Le PECS a été validé dès l'âge de dix-huit mois, et peut être amorcé à tout âge de la vie. [réf. nécessaire]

[modifier] Interventions comportementales et cognitives

D'après ses partisans, l'intervention comportementale est très efficace pour traiter les troubles du comportement, qui sont très souvent présents dans l'autisme. L'intervention consiste habituellement à remplacer un comportement inadéquat par un autre, adéquat. On intervient sur le comportement lui-même et/ou sur les causes du comportement.

Il est démontré aujourd'hui que les personnes atteintes d’autisme ayant bénéficié d’une éducation structurée sont plus autonomes, moins médicamentées et plus intégrées dans la société que celles qui n'y ont pas eu accès[5].

[modifier] Programme A.B.A.

L'A.B.A. (Applied Behavioral Analysis, ou analyse appliquée du comportement) est une approche éducative inspirée du béhaviorisme et créée par Ivar Lovaas aux États-Unis dans les années 1960. Elle consiste en une analyse du comportement, associée à une intervention intensive visant à obtenir la meilleure intégration dans la société par l'augmentation des comportements jugés adaptés, et la diminution des comportements jugés inadaptés (voir conditionnement opérant).

L'A.B.A se fonde sur les lois du comportement humain mises en évidence par la science des comportements. Les études sur les comportements montrent qu'un comportement est conditionné principalement par les conséquences qui surviennent juste après que celui ci soit émis. C'est la nature même des conséquences du comportement qui encouragera ou découragera la personne à le reproduire ultérieurement, dans des conditions similaires. L'analyse des conséquences directes d'un comportement permettent d'en comprendre la fonction, c'est-à-dire de comprendre quel était le but de ce comportement ; les analystes peuvent alors l'encourager ou le décourager à se reproduire en jouant sur la nature de ses conséquences.

Les résultats obtenus initialement par Lovaas, et confirmés ensuite par d'autres études[6] relatent que 50 % des enfants – lesquels avaient moins de trois ans au départ – ayant suivi le programme durant deux ou trois ans, ont pu ensuite poursuivre leur cursus scolaire sans aide, en ayant un fonctionnement indiscernable de celui des enfants non atteints de troubles autistiques.

Pour qu'un programme A.B.A. soit efficace, ses promoteurs donnent les deux conditions suivantes. D'abord, il doit être intensif, à raison de trente à quarante heures par semaine. Ensuite, il doit être mené par une équipe éducative (dont les parents sont partie intégrante) formée et intervenant de la même façon, dans le cadre d'un programme individualisé bien défini. De plus, le pronostic est d'autant meilleur que le programme A.B.A. est commencé tôt.

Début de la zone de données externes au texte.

/-- A host write moves the operand registers and CTRL only by storing in a register while idle (70_reset_and_hazards.md R260). -/
theorem windowWrite_operands_ctrl (off : Nat) (v : Word) (s : State) :
    ((windowWrite off v s).operands = s.operands ∧ (windowWrite off v s).ctrl = s.ctrl) ∨
    ∃ r, off = regOffset r ∧ s.status.busy = false ∧ windowWrite off v s = storeReg r v s := by
  obtain ⟨_, h⟩ | ⟨_, _, h⟩ | ⟨_, _, h⟩ | ⟨r, hoff, _, _, hb, h⟩ | ⟨_, _, h⟩ := windowWrite_cases off v s
  case inr.inr.inr.inl => exact .inr ⟨r, hoff, hb, h⟩
  all_goals exact .inl (by rw [h]; exact ⟨rfl, rfl⟩)

/-! ### One step -/

theorem step_write_reg {s : State} {r : Reg} {v : Word} {rest : List Event} (h : s.events = .write (regOffset r) 4 v :: rest) :
    step s = .next (windowWrite (regOffset r) v { s with events := rest }) := by
  unfold step
  rw [h]
  exact wrEvent_next r v _

/-- An idle write of an operand register or CTRL (70_reset_and_hazards.md R260). -/
theorem step_write_writable_idle {s : State} {r : Reg} {v : Word} {rest : List Event} (hr : r ∈ writableRegs)
    (hb : s.status.busy = false) (h : s.events = .write (regOffset r) 4 v :: rest) :
    step s = .next (storeReg r v { s with events := rest }) := by
  rw [step_write_reg h, windowWrite_writable_idle hr v (s := { s with events := rest }) hb]

/-- An idle write of CMD is an issue (30_encoding.md R95). -/
theorem step_write_cmd_idle {s : State} {v : Word} {rest : List Event} (hb : s.status.busy = false)
    (h : s.events = .write (regOffset .cmd) 4 v :: rest) : step s = .next (issue v { s with events := rest }) := by
  rw [step_write_reg h, windowWrite_cmd_idle v (s := { s with events := rest }) hb]

/-- When the completion comes next, the step is the completion, with its event used up (30_encoding.md R96). -/
theorem step_of_completionNext {s : State} {rest : List Event} (h : CompletionNext s rest) :
    step s = completion { s with events := rest } := by
  obtain ⟨hb, he | ⟨he, rfl⟩⟩ := h
  · simp [step, he, applyEvent, hb]
  · have hs : { s with events := [] } = s := by rw [← he]
    simp [step, he, hb, hs]

/-- What a step can be, in five cases: nothing but the value last read moves, a host write, the completion, one round of work,
or a reset (R34). -/
theorem step_next_cases {s t : State} (h : step s = .next t) : ∃ rest,
    (∃ v, t = { s with events := rest, rdata := v }) ∨
    (∃ off v, s.events = .write off 4 v :: rest ∧ t = windowWrite off v { s with events := rest }) ∨
    (CompletionNext s rest ∧ t = commit (latchOutcome { s with events := rest }) { s with events := rest }) ∨
    (s.status.busy = true ∧ t = engineWork { s with events := rest }) ∨
    (s.events = .reset :: rest ∧ t = resetBlock { s with events := rest }) := by
  obtain ⟨e, rest, he, happly⟩ | ⟨he, hb, rfl⟩ | ⟨he, _, rfl⟩ := step_cases h
  · refine ⟨rest, ?_⟩
    obtain ⟨_, _, rfl, _, rfl⟩ | ⟨off, size, v, rfl, hwf, rfl⟩ | ⟨rfl, hb, rfl⟩ | ⟨rfl, hb, rfl⟩ | ⟨_, _, rfl⟩ |
      ⟨rfl, rfl⟩ := applyEvent_cases happly
    · exact .inl ⟨_, rfl⟩
    · simp only [Event.wf, Bool.and_eq_true, wholeWord_iff] at hwf
      obtain ⟨_, rfl, _⟩ := hwf
      exact .inr (.inl ⟨off, v, he, rfl⟩)
    · exact .inr (.inr (.inl ⟨⟨hb, .inl he⟩, rfl⟩))
    · exact .inr (.inr (.inr (.inl ⟨hb, rfl⟩)))
    · exact .inl ⟨s.rdata, rfl⟩
    · exact .inr (.inr (.inr (.inr ⟨he, rfl⟩)))
  · have hs : { s with events := [] } = s := by rw [← he]
    exact ⟨[], .inr (.inr (.inl ⟨⟨hb, .inr ⟨he, rfl⟩⟩, by rw [hs]⟩))⟩
  · exact ⟨t.events, .inl ⟨t.rdata, rfl⟩⟩

@[simp] theorem commit_status_busy (o : Except Err Results) (s : State) : (commit o s).status.busy = false := by
  cases o <;> rfl

@[simp] theorem commit_status_done (o : Except Err Results) (s : State) : (commit o s).status.done = true := by
  cases o <;> rfl

theorem errCode_ne_zero (e : Err) : errCode e ≠ 0 := by cases e <;> decide

/-! ### The working values -/

/-- An issue starts the rounds anew; a write that leaves a command in flight keeps OPLATCH, the operands and the working values
(R38). -/
theorem windowWrite_workTracksOperands (off : Nat) (v : Word) {s : State} (htracks : WorkTracksOperands s) :
    WorkTracksOperands (windowWrite off v s) := by
  intro hbusy
  obtain ⟨_, h⟩ | ⟨_, hb, h⟩ | ⟨_, _, h⟩ | ⟨r, _, _, _, hidle, h⟩ | ⟨_, _, h⟩ := windowWrite_cases off v s <;>
    rw [h] at hbusy ⊢
  · exact htracks hbusy
  · exact htracks hb
  · exact ⟨0, rfl⟩
  · rw [storeReg_status, hidle] at hbusy
    cases hbusy
  · exact htracks hbusy

/-- A work event of a running command is one round more (R31; log entry 6). -/
theorem engineWork_workTracksOperands {s : State} (hb : s.status.busy = true) (htracks : WorkTracksOperands s) :
    WorkTracksOperands (engineWork s) := by
  intro _
  obtain ⟨n, hn⟩ := htracks hb
  exact ⟨n + 1, congrArg (workRound s.oplatch s.operands) hn⟩

/-- Settles O51: host writes and work events keep the claim, a completion and a reset leave the block idle, and nothing else moves
what the claim is about. -/
theorem workingValuesTrackTheOperands : Obligations.WorkingValuesTrackTheOperands := by
  intro s t htracks hstep
  obtain ⟨rest, ⟨v, rfl⟩ | ⟨off, v, _, rfl⟩ | ⟨_, rfl⟩ | ⟨hb, rfl⟩ | ⟨_, rfl⟩⟩ := step_next_cases hstep
  · exact htracks
  · exact windowWrite_workTracksOperands off v (s := { s with events := rest }) htracks
  · intro hbusy
    simp at hbusy
  · exact engineWork_workTracksOperands (s := { s with events := rest }) hb htracks
  · intro hbusy
    exact absurd hbusy Bool.false_ne_true

/-- The scalar multiplier's part of the rounds of an SMUL (R31; log entry 6). -/
theorem workRounds_smul_scalar (n : Nat) (o : Operands) :
    (workRounds n (encode .smul) o (workStart (encode .smul) o)).scalar =
      (fun r => scalarWork r (curveA o) (modulus o))^[n] (scalarStart (uint o.k) (point1 o)) := by
  induction n with
  | zero => rfl
  | succ n ih =>
    rw [Function.iterate_succ_apply', ← ih]
    rfl

theorem scalarRound_k {r r' : Scalar} {a : Int} {p : Nat} (h : scalarRound r a p = .ok r') : r'.k = r.k / 2 := by
  unfold scalarRound at h
  split at h
  · cases h
  · split at h <;> cases h
    rfl
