-- ==== Sys2Proof/Machine/TreePort.lean ====
section
/-! DEFINITION. The tree port and the decoder's descent through it (41_conversion_map.md R150, R151): what
the engine owes the external bit-reader. Neither is a command and neither changes the state. -/

namespace Sys2Proof.Machine

/-- The value of TREE, read-only (R150). -/
def treePort (s : State) : Option Node := s.tree

/-- What the port tells of a node: a Leaf's symbol, or that it has children (R150). -/
inductive PortView where
  | branch
  | leaf (sym : Byte)
  deriving DecidableEq, Repr

/-- A node's child on the side a bit names, 0 left and 1 right; a Leaf has none. -/
def childOf (n : Node) (b : Bool) : Option Node :=
  match n with
  | .leaf _ _ => none
  | .internal l r _ => some (if b then r else l)
  | .root l r => some (if b then r else l)

/-- The node a bit path reaches. -/
def nodeAt : Node → Bits → Option Node
  | n, [] => some n
  | n, b :: p =>
    match childOf n b with
    | none => none
    | some c => nodeAt c p

/-- What the port shows at a bit path from the Root. -/
def portView (s : State) (p : Bits) : Option PortView :=
  match s.tree with
  | none => none
  | some t =>
    match nodeAt t p with
    | none => none
    | some (.leaf sym _) => some (.leaf sym)
    | some (.internal _ _ _) => some .branch
    | some (.root _ _) => some .branch

/-- One bit of the descent (R151) from `cur` in the tree `t`: the symbol emitted, if a Leaf is reached,
and the next position. A Leaf has no child; the descent never stands on one. -/
def descendBit (t cur : Node) (b : Bool) : Option Byte × Node :=
  match childOf cur b with
  | some (.leaf sym _) => (some sym, t)
  | some (.internal l r w) => (none, .internal l r w)
  | some (.root l r) => (none, .root l r)
  | none => (none, cur)

/-- The descent over a bit sequence from `cur` (R151): the symbols emitted and where it ends. -/
def descendFrom (t : Node) : Node → Bits → List Byte × Node
  | cur, [] => ([], cur)
  | cur, b :: bs =>
    let one := descendBit t cur b
    let more := descendFrom t one.2 bs
    (one.1.toList ++ more.1, more.2)

/-- The decoder's descent of R151, from the Root. -/
def descend (t : Node) (bs : Bits) : List Byte × Node := descendFrom t t bs

end Sys2Proof.Machine
end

Ce type d'intervention est par contre très contraignant. En plus de son mode opératoire, il a un coût que les familles ne peuvent pas supporter seules. En France, l'A.B.A. n'est pas reconnue par la Sécurité sociale. Par contre, aux Pays-Bas ou au Canada (Ontario), cette approche est prise en charge par l'État.

Les détracteurs de l'A.B.A. critiquent cette méthode car elle prend sa source dans les recherches sur le conditionnement (Pavlov, Skinner). Ses promoteurs considèrent, au contraire, que le conditionnement fait partie de toute éducation, et que l'A.B.A. n'est qu'une adaptation de cet aspect pour une population qui a des difficultés particulières d'apprentissage. Ils insistent sur les résultats concrets qu'ils obtiennent :

Des études de Krantz & McClannahan (1999) font apparaître une récupération complète pour 42 %, voire pour 67 %, des cas, lorsque la prise en charge intensive a débuté avant l'âge de quatre ans.

Dans le cas d'une prise en charge plus tardive, même si la récupération n’est que partielle, les comportements acquis permettent aux enfants d’évoluer de façon spectaculaire[non neutre][réf. nécessaire] : développement du langage, apprentissage de la lecture, etc. - des capacités extrêmement importantes pour une vie d’adulte la plus autonome possible.

Depuis 2005, il s'est développé une nouvelle approche de l'ABA : cette approche, appelée Comportement Verbal [7] - Verbal Behavior - s'attache très précisément aux différentes fonctions qu'un même un mot peut prendre selon le contexte dans lequel il est utilisé. Le Verbal Behavior considère que dire un mot est un comportement comme un autre et est donc analysé, en vue de pouvoir creer un programme visant à augmenter la communication de l'enfant. Une autre singularité de cette approche est de travailler sur la motivation de l'enfant, considérant que c'est la motivation qui est le moteur des apprentissages. Les programmes sont etudiés de façon à susciter au maximum la motivation de l'enfant, et la garder toujours haute[8].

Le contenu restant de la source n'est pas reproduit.